§ **WHAT YOU ARE ASKED TO DO**:
Print all of the data exactly, with no line missing.

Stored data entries
....

@[simp] theorem performAll_params (es : List Event) (s : State) : (performAll es s).params = s.params := by
  induction es generalizing s <;> simp_all
@[simp] theorem performAll_mem (es : List Event) (s : State) : (performAll es s).mem = s.mem := by
  induction es generalizing s <;> simp_all
@[simp] theorem performAll_pol (es : List Event) (s : State) : (performAll es s).pol = s.pol := by
  induction es generalizing s <;> simp_all
@[simp] theorem performAll_ndig (es : List Event) (s : State) : (performAll es s).ndig = s.ndig := by
  induction es generalizing s <;> simp_all
@[simp] theorem performAll_digpin (es : List Event) (s : State) : (performAll es s).digpin = s.digpin := by
  induction es generalizing s <;> simp_all
@[simp] theorem performAll_pinData (es : List Event) (s : State) : (performAll es s).pinData = s.pinData := by
  induction es generalizing s <;> simp_all
@[simp] theorem performAll_pinClk (es : List Event) (s : State) : (performAll es s).pinClk = s.pinClk := by
  induction es generalizing s <;> simp_all
@[simp] theorem performAll_pinLatch (es : List Event) (s : State) : (performAll es s).pinLatch = s.pinLatch := by
  induction es generalizing s <;> simp_all
@[simp] theorem performAll_digitOn (es : List Event) (s : State) : (performAll es s).digitOn = s.digitOn := by
  induction es generalizing s <;> simp_all
@[simp] theorem performAll_digitOff (es : List Event) (s : State) : (performAll es s).digitOff = s.digitOff := by
  induction es generalizing s <;> simp_all
@[simp] theorem performAll_segOn (es : List Event) (s : State) : (performAll es s).segOn = s.segOn := by
  induction es generalizing s <;> simp_all
@[simp] theorem performAll_segOff (es : List Event) (s : State) : (performAll es s).segOff = s.segOff := by
  induction es generalizing s <;> simp_all
@[simp] theorem performAll_bright (es : List Event) (s : State) : (performAll es s).bright = s.bright := by
  induction es generalizing s <;> simp_all
@[simp] theorem performAll_onTime (es : List Event) (s : State) : (performAll es s).onTime = s.onTime := by
  induction es generalizing s <;> simp_all
@[simp] theorem performAll_busy (es : List Event) (s : State) : (performAll es s).busy = s.busy := by
  induction es generalizing s <;> simp_all
@[simp] theorem performAll_op (es : List Event) (s : State) : (performAll es s).op = s.op := by
  induction es generalizing s <;> simp_all
@[simp] theorem performAll_upc (es : List Event) (s : State) : (performAll es s).upc = s.upc := by
  induction es generalizing s <;> simp_all
@[simp] theorem performAll_expansion (es : List Event) (s : State) : (performAll es s).expansion = s.expansion := by
  induction es generalizing s <;> simp_all
@[simp] theorem performAll_text (es : List Event) (s : State) : (performAll es s).text = s.text := by
  induction es generalizing s <;> simp_all
@[simp] theorem performAll_dpmask (es : List Event) (s : State) : (performAll es s).dpmask = s.dpmask := by
  induction es generalizing s <;> simp_all
@[simp] theorem performAll_configured (es : List Event) (s : State) : (performAll es s).configured = s.configured := by
  induction es generalizing s <;> simp_all
@[simp] theorem performAll_brtValid (es : List Event) (s : State) : (performAll es s).brtValid = s.brtValid := by
  induction es generalizing s <;> simp_all
@[simp] theorem performAll_offered (es : List Event) (s : State) : (performAll es s).offered = s.offered := by
  induction es generalizing s <;> simp_all
@[simp] theorem performAll_rstIn (es : List Event) (s : State) : (performAll es s).rstIn = s.rstIn := by
  induction es generalizing s <;> simp_all

@[simp] theorem performAll_trace (es : List Event) (s : State) :
    (performAll es s).trace = s.trace ++ es := by
  induction es generalizing s <;> simp_all

end Sys2Proof.Machine
end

....

§ **OUTPUT BELOW**:
@[simp] theorem performAll_params (es : List Event) (s : State) : (performAll es s).params = s.params := by
  induction es generalizing s <;> simp_all
@[simp] theorem performAll_mem (es : List Event) (s : State) : (performAll es s).mem = s.mem := by
  induction es generalizing s <;> simp_all
@[simp] theorem performAll_pol (es : List Event) (s : State) : (performAll es s).pol = s.pol := by
  induction es generalizing s <;> simp_all
@[simp] theorem performAll_ndig (es : List Event) (s : State) : (performAll es s).ndig = s.ndig := by
  induction es generalizing s <;> simp_all
@[simp] theorem performAll_digpin (es : List Event) (s : State) : (performAll es s).digpin = s.digpin := by
  induction es generalizing s <;> simp_all
@[simp] theorem performAll_pinData (es : List Event) (s : State) : (performAll es s).pinData = s.pinData := by
  induction es generalizing s <;> simp_all
@[simp] theorem performAll_pinClk (es : List Event) (s : State) : (performAll es s).pinClk = s.pinClk := by
  induction es generalizing s <;> simp_all
@[simp] theorem performAll_pinLatch (es : List Event) (s : State) : (performAll es s).pinLatch = s.pinLatch := by
  induction es generalizing s <;> simp_all
@[simp] theorem performAll_digitOn (es : List Event) (s : State) : (performAll es s).digitOn = s.digitOn := by
  induction es generalizing s <;> simp_all
@[simp] theorem performAll_digitOff (es : List Event) (s : State) : (performAll es s).digitOff = s.digitOff := by
  induction es generalizing s <;> simp_all
@[simp] theorem performAll_segOn (es : List Event) (s : State) : (performAll es s).segOn = s.segOn := by
  induction es generalizing s <;> simp_all
@[simp] theorem performAll_segOff (es : List Event) (s : State) : (performAll es s).segOff = s.segOff := by
  induction es generalizing s <;> simp_all
@[simp] theorem performAll_bright (es : List Event) (s : State) : (performAll es s).bright = s.bright := by
  induction es generalizing s <;> simp_all
@[simp] theorem performAll_onTime (es : List Event) (s : State) : (performAll es s).onTime = s.onTime := by
  induction es generalizing s <;> simp_all
@[simp] theorem performAll_busy (es : List Event) (s : State) : (performAll es s).busy = s.busy := by
  induction es generalizing s <;> simp_all
@[simp] theorem performAll_op (es : List Event) (s : State) : (performAll es s).op = s.op := by
  induction es generalizing s <;> simp_all
@[simp] theorem performAll_upc (es : List Event) (s : State) : (performAll es s).upc = s.upc := by
  induction es generalizing s <;> simp_all
@[simp] theorem performAll_expansion (es : List Event) (s : State) : (performAll es s).expansion = s.expansion := by
  induction es generalizing s <;> simp_all
@[simp] theorem performAll_text (es : List Event) (s : State) : (performAll es s).text = s.text := by
  induction es generalizing s <;> simp_all
@[simp] theorem performAll_dpmask (es : List Event) (s : State) : (performAll es s).dpmask = s.dpmask := by
  induction es generalizing s <;> simp_all
@[simp] theorem performAll_configured (es : List Event) (s : State) : (performAll es s).configured = s.configured := by
  induction es generalizing s <;> simp_all
@[simp] theorem performAll_brtValid (es : List Event) (s : State) : (performAll es s).brtValid = s.brtValid := by
  induction es generalizing s <;> simp_all
@[simp] theorem performAll_offered (es : List Event) (s : State) : (performAll es s).offered = s.offered := by
  induction es generalizing s <;> simp_all
@[simp] theorem performAll_rstIn (es : List Event) (s : State) : (performAll es s).rstIn = s.rstIn := by
  induction es generalizing s <;> simp_all

@[simp] theorem performAll_trace (es : List Event) (s : State) :
    (performAll es s).trace = s.trace ++ es := by
  induction es generalizing s <;> simp_all

end Sys2Proof.Machine
end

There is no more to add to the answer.